■ **TASK OBJECTIVE**:
Every line in the following data that has "abbrev" counts toward the total; state that total alone.

(Stored data entries)
::::::::

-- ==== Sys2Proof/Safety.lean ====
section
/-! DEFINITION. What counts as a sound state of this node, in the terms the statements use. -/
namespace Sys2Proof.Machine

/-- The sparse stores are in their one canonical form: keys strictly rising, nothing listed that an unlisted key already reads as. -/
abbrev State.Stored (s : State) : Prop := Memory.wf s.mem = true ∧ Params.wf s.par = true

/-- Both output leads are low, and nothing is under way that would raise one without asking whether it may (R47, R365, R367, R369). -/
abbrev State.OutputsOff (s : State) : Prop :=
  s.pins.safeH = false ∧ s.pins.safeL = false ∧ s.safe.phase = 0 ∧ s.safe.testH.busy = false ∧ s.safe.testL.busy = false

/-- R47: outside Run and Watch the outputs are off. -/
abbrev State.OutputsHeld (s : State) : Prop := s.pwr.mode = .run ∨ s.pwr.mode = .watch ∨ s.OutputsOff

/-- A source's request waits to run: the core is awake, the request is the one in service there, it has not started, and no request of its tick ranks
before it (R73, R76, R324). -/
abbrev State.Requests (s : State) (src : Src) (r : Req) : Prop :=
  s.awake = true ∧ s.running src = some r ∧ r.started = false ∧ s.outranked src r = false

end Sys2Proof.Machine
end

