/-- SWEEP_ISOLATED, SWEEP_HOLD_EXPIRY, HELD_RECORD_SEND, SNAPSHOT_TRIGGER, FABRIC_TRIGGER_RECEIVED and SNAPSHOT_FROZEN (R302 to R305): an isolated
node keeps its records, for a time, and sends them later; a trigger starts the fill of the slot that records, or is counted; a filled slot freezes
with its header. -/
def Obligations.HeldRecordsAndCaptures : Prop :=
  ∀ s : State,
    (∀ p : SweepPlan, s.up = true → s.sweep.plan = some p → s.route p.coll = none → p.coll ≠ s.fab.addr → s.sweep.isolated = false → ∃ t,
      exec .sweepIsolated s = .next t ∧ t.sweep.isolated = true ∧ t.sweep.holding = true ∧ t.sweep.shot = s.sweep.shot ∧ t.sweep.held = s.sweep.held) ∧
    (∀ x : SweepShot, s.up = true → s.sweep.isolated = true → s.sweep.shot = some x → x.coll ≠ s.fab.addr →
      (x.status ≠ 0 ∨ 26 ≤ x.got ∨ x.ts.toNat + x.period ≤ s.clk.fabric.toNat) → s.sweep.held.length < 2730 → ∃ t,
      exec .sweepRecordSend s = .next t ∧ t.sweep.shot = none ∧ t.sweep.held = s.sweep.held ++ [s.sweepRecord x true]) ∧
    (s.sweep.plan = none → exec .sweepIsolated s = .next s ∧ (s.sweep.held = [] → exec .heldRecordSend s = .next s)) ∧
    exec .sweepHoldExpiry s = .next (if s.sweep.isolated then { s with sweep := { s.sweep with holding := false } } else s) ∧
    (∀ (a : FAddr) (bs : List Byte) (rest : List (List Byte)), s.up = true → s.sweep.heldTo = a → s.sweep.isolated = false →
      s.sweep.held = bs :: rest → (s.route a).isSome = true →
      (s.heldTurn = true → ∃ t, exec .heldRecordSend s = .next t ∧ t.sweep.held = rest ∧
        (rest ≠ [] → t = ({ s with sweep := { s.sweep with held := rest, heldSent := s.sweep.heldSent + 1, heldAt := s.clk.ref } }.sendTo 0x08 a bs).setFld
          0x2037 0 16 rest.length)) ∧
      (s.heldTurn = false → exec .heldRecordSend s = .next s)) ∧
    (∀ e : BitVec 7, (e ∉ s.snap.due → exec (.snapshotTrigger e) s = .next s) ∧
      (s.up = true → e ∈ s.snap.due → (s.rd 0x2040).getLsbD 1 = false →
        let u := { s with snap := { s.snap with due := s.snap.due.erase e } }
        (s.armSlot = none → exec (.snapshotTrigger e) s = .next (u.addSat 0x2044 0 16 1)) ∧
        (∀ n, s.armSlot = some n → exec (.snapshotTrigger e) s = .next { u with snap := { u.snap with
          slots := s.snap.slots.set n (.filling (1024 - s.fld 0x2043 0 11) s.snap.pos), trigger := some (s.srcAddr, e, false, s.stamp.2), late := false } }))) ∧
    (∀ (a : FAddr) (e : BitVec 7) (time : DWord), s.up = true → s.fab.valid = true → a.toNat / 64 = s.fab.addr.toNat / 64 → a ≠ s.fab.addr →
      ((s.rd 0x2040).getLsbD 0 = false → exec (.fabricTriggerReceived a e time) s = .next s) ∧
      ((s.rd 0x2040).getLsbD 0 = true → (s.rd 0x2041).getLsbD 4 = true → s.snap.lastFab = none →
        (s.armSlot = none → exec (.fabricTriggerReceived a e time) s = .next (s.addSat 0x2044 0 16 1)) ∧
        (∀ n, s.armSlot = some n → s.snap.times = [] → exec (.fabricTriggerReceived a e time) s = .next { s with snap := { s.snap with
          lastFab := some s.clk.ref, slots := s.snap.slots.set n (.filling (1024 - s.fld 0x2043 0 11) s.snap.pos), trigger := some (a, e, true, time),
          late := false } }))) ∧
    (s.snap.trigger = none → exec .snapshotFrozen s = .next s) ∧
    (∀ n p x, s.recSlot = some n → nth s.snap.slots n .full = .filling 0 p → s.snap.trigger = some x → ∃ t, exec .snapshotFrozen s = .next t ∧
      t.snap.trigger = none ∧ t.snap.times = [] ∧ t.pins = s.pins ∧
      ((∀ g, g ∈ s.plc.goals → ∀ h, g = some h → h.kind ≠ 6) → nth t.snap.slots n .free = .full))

::::::::

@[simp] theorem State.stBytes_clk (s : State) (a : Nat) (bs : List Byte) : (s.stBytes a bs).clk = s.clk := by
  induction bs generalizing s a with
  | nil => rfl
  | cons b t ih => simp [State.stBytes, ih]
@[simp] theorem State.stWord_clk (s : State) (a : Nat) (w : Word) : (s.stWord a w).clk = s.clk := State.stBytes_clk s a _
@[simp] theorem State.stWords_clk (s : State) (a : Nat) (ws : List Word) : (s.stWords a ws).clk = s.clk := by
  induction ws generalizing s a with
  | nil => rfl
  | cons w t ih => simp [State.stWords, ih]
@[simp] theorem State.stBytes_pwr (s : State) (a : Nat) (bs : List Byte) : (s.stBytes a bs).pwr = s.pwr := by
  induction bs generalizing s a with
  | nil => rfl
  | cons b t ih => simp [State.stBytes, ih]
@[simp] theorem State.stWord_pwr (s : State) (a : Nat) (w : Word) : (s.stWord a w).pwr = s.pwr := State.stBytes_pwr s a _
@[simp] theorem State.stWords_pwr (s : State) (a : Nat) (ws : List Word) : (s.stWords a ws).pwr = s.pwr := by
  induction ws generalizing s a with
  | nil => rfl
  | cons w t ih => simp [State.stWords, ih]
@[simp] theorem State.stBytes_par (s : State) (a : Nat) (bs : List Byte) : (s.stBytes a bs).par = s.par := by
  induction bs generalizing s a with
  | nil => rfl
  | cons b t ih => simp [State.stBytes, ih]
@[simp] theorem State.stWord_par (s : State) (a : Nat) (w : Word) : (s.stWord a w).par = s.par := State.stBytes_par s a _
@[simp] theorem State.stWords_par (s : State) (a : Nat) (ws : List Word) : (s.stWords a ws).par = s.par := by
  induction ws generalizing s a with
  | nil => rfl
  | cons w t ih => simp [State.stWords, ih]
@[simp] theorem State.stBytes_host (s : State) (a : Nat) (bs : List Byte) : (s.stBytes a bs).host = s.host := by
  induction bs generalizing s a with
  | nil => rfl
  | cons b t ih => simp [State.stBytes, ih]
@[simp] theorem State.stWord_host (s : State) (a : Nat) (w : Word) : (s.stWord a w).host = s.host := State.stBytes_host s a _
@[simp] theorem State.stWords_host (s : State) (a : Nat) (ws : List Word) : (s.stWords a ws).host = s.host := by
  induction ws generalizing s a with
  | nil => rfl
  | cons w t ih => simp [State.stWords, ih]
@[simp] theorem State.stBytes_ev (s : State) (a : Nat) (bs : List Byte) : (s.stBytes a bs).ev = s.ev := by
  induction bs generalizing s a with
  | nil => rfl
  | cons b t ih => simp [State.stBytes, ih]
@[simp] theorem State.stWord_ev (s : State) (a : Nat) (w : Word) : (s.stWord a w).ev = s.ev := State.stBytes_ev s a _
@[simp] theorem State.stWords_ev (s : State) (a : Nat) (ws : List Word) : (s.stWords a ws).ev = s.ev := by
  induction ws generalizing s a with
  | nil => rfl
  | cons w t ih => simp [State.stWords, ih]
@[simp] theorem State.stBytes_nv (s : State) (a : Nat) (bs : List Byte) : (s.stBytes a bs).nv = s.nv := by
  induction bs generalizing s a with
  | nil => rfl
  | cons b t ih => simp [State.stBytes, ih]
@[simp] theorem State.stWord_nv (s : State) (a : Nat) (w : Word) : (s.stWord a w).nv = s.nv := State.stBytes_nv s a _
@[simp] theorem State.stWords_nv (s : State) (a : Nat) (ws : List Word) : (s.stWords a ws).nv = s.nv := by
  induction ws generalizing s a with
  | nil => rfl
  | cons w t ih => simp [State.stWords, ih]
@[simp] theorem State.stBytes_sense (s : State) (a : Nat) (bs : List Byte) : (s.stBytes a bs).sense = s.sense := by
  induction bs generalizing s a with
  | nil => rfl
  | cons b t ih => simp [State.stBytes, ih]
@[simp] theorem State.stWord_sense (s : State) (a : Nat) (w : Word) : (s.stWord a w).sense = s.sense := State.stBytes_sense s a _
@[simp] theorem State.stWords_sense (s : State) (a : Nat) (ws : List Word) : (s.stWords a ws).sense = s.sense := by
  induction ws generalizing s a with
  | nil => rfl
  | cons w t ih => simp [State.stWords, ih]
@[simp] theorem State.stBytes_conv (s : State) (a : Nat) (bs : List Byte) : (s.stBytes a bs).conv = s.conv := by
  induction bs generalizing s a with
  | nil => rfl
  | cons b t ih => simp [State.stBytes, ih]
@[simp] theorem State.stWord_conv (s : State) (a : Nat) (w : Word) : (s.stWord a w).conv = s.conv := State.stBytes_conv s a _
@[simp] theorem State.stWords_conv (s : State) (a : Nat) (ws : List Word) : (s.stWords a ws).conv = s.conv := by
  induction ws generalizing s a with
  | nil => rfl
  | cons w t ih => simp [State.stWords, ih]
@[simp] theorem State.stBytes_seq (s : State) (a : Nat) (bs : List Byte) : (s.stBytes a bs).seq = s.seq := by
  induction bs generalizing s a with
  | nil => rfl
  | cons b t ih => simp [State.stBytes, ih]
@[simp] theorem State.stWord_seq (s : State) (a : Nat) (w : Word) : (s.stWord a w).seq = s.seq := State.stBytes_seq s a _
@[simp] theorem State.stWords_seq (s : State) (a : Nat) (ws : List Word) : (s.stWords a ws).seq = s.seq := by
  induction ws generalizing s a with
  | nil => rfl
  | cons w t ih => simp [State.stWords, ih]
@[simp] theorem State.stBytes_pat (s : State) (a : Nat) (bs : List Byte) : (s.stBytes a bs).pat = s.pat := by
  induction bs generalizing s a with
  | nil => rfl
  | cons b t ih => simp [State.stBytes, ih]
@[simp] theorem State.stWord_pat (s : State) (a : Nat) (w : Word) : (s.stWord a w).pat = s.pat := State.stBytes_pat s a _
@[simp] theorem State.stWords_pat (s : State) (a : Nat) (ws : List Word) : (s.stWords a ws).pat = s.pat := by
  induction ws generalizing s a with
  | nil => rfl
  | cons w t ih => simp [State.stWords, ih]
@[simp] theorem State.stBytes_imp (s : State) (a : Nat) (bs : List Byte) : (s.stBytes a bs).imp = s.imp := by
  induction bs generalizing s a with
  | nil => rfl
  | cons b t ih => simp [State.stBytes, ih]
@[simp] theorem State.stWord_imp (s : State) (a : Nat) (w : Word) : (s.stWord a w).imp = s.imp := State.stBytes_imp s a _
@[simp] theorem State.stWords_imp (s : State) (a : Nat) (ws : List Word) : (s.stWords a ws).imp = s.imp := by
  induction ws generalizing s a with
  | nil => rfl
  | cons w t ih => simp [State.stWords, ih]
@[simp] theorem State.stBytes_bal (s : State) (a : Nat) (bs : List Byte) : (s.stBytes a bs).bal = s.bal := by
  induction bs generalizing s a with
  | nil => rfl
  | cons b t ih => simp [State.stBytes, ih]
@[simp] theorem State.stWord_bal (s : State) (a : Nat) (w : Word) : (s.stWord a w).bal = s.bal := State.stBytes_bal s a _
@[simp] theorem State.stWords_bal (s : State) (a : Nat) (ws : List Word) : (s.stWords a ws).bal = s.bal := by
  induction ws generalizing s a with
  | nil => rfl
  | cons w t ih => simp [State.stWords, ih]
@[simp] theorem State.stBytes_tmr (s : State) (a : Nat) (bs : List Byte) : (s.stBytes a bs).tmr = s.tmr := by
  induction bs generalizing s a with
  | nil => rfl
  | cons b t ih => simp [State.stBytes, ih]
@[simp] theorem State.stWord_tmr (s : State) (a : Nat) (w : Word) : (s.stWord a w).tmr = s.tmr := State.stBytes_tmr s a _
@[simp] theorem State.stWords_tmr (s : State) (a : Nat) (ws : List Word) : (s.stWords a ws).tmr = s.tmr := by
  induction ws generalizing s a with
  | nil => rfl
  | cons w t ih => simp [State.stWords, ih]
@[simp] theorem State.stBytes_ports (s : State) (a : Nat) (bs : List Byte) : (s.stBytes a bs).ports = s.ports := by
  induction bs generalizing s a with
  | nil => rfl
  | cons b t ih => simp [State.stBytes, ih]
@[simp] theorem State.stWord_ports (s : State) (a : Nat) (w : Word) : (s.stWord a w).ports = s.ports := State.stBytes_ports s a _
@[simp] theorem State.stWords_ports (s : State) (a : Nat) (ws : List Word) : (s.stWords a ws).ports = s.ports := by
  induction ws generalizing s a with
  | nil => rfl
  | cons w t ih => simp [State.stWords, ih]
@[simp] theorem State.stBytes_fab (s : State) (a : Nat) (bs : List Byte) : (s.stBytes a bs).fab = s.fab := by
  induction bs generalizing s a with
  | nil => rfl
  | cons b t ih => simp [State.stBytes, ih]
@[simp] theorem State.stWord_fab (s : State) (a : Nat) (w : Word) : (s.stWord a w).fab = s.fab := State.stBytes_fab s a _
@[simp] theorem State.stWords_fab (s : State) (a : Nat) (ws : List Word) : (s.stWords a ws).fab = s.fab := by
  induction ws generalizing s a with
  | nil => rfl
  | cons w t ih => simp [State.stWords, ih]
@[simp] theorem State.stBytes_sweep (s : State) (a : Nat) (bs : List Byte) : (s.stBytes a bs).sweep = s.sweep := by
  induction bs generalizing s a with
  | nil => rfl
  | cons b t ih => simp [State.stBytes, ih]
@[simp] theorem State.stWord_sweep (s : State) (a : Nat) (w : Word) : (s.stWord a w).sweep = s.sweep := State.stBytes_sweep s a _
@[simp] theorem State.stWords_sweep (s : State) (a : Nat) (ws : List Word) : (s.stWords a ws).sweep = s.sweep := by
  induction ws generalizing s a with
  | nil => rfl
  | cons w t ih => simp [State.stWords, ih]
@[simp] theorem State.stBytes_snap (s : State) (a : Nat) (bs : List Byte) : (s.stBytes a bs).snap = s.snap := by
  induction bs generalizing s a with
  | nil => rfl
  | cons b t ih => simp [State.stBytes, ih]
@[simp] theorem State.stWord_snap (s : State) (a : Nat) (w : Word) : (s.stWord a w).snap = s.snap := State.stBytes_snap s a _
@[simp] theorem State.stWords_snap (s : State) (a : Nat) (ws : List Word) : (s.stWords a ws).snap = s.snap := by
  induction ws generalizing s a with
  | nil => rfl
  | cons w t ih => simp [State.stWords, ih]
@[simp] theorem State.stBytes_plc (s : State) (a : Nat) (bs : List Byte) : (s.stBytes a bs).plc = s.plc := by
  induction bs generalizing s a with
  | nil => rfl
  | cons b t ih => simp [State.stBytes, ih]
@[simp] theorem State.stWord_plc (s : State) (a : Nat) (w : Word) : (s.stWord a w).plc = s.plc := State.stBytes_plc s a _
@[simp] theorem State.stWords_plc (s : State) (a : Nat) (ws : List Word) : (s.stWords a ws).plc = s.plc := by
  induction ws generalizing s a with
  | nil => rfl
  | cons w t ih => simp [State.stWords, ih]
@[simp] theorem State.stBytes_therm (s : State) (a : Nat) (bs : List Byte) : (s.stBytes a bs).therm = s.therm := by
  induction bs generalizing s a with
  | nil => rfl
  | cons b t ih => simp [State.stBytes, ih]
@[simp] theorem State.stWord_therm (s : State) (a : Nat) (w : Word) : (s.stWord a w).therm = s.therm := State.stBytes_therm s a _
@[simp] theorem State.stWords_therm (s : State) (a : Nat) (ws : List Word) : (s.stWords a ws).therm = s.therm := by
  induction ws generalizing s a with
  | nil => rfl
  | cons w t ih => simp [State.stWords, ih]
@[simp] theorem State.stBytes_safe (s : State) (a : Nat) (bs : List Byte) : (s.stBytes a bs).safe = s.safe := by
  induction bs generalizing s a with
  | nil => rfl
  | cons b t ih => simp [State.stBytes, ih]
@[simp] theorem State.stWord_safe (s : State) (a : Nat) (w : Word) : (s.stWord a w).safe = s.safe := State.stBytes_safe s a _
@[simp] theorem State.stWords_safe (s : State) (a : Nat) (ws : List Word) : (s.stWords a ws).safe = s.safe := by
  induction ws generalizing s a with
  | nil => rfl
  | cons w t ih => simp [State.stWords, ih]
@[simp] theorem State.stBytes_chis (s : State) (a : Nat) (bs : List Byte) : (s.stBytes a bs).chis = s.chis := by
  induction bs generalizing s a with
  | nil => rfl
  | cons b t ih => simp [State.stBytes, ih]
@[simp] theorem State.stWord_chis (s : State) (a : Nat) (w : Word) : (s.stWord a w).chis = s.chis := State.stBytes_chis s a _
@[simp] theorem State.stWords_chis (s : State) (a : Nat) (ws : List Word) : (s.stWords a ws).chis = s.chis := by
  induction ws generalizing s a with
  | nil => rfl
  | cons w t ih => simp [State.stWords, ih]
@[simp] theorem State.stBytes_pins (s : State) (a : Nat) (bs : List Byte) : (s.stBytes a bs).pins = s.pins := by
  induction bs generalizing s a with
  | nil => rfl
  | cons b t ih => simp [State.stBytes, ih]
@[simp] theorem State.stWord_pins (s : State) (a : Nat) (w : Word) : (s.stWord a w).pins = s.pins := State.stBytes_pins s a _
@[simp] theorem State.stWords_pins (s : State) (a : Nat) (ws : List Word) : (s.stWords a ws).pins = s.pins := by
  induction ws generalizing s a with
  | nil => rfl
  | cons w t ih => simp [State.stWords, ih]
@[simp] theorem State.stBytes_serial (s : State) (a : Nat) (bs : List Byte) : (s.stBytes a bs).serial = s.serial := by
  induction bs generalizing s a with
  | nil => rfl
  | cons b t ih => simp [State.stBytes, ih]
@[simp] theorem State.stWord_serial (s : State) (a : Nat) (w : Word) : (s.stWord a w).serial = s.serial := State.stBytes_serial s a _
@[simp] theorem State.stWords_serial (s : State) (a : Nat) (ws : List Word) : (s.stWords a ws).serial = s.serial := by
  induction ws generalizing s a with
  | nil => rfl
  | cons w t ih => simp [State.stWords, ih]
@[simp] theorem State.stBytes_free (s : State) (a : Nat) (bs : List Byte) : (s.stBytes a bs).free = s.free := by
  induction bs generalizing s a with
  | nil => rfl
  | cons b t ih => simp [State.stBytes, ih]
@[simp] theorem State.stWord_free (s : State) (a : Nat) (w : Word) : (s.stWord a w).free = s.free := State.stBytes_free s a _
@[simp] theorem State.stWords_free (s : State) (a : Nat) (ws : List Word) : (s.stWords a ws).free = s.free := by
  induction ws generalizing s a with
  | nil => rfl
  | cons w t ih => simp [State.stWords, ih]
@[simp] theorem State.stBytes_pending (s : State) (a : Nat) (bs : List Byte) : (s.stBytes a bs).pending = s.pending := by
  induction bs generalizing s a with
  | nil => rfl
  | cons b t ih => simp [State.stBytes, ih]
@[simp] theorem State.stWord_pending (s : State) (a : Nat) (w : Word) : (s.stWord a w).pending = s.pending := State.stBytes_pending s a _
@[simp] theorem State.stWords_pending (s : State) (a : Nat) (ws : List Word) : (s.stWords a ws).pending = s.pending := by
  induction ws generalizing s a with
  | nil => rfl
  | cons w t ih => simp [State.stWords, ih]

::::::::

■ **EXERCISE OUTPUT**:
4